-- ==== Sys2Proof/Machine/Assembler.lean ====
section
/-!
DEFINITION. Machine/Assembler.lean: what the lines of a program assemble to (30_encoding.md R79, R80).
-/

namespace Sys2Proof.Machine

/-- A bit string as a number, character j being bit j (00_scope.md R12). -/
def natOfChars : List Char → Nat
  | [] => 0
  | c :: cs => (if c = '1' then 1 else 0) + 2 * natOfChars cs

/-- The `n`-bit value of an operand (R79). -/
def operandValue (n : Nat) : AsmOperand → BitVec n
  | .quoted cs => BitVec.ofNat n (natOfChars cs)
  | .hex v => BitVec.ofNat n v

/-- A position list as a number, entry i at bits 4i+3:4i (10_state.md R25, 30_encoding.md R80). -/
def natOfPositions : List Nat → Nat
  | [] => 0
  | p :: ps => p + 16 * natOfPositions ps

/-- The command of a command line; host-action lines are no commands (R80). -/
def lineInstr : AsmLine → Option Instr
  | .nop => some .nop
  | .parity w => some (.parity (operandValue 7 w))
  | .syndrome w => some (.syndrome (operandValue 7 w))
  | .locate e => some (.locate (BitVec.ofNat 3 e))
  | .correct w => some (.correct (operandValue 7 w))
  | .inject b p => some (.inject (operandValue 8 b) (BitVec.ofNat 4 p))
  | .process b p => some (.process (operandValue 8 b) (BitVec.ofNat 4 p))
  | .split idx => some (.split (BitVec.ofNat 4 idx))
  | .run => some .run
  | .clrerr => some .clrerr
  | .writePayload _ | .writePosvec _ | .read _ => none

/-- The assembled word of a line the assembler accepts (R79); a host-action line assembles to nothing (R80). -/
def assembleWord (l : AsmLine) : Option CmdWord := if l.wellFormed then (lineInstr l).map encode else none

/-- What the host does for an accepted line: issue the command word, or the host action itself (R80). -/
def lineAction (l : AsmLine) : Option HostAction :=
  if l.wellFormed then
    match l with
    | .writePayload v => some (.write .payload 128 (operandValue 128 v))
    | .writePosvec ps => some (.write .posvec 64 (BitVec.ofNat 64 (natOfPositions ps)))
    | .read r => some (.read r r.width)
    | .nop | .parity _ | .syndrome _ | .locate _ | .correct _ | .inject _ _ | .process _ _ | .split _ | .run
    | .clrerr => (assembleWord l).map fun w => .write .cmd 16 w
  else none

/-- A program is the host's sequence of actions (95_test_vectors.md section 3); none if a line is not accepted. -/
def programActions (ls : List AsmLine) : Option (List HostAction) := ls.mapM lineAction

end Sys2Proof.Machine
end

——————————

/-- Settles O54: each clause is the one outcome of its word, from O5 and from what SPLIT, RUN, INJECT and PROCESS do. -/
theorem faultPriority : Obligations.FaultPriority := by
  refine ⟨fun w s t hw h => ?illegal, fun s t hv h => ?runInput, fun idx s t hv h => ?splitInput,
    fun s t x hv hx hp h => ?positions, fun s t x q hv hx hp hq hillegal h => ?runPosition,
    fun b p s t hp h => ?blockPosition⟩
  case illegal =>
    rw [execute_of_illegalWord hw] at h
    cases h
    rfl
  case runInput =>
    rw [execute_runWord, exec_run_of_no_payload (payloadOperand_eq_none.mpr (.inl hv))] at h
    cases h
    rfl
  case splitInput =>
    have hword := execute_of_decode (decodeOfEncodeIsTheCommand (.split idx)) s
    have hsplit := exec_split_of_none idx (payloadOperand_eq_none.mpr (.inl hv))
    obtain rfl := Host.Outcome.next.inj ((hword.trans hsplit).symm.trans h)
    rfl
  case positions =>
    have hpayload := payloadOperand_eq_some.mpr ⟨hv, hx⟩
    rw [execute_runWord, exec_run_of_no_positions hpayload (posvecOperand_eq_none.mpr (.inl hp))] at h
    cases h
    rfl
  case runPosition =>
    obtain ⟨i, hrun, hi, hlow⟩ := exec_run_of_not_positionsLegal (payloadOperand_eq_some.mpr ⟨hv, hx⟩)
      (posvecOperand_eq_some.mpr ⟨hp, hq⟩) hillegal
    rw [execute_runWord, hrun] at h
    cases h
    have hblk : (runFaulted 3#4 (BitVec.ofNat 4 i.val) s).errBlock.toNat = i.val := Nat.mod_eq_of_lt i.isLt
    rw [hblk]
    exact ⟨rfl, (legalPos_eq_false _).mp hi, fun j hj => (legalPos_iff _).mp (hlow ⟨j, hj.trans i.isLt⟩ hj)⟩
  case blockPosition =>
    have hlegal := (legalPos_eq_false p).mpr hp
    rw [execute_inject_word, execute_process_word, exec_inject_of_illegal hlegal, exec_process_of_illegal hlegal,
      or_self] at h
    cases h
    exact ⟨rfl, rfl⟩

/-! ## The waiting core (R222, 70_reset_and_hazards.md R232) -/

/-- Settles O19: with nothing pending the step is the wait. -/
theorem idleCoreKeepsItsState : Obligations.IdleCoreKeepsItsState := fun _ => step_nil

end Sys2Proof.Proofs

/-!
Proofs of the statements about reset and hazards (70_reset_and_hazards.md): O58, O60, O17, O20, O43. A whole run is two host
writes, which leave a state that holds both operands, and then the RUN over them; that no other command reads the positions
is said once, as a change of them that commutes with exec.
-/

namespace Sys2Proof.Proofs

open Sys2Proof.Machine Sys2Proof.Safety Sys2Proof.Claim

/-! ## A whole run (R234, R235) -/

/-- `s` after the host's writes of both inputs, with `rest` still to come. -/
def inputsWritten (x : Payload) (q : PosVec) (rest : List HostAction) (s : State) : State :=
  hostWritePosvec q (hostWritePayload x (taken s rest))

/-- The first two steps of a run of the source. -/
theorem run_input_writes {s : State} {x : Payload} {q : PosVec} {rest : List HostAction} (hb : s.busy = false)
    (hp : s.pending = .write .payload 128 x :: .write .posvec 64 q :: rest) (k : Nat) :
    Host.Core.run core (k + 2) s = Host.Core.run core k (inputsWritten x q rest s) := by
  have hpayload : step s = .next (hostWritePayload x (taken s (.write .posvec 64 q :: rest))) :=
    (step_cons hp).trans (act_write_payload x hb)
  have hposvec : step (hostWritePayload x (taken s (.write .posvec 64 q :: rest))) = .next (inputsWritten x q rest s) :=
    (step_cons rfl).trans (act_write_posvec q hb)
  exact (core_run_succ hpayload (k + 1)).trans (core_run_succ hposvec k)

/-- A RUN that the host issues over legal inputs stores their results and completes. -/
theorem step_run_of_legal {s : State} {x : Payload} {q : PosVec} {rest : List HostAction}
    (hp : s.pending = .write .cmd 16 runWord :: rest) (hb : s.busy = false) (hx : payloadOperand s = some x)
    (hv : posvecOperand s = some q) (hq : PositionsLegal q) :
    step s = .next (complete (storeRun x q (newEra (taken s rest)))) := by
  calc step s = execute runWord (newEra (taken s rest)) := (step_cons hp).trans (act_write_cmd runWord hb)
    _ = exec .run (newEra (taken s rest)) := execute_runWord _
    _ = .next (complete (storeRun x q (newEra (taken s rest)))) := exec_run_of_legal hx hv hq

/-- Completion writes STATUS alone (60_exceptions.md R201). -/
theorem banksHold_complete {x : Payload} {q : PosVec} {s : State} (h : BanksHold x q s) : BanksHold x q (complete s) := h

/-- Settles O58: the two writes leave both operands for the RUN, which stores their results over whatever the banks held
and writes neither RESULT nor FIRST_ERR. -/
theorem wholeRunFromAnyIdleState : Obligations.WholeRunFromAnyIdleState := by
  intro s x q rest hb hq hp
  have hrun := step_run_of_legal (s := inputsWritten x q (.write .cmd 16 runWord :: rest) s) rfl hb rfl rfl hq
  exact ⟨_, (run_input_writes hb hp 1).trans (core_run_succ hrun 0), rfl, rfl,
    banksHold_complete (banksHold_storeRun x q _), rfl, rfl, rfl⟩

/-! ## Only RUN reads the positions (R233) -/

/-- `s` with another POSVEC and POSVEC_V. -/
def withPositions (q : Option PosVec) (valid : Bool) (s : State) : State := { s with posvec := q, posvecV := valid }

——————————

▶ What you should do:
Please reproduce, exactly as they appear above, the lines from the line containing "fun _ => step_nil" up to and including the line containing "(R234, R235) -/".

▶ Answer to the exercise:
theorem idleCoreKeepsItsState : Obligations.IdleCoreKeepsItsState := fun _ => step_nil

end Sys2Proof.Proofs

/-!
Proofs of the statements about reset and hazards (70_reset_and_hazards.md): O58, O60, O17, O20, O43. A whole run is two host
writes, which leave a state that holds both operands, and then the RUN over them; that no other command reads the positions
is said once, as a change of them that commutes with exec.
-/

namespace Sys2Proof.Proofs

open Sys2Proof.Machine Sys2Proof.Safety Sys2Proof.Claim

/-! ## A whole run (R234, R235) -/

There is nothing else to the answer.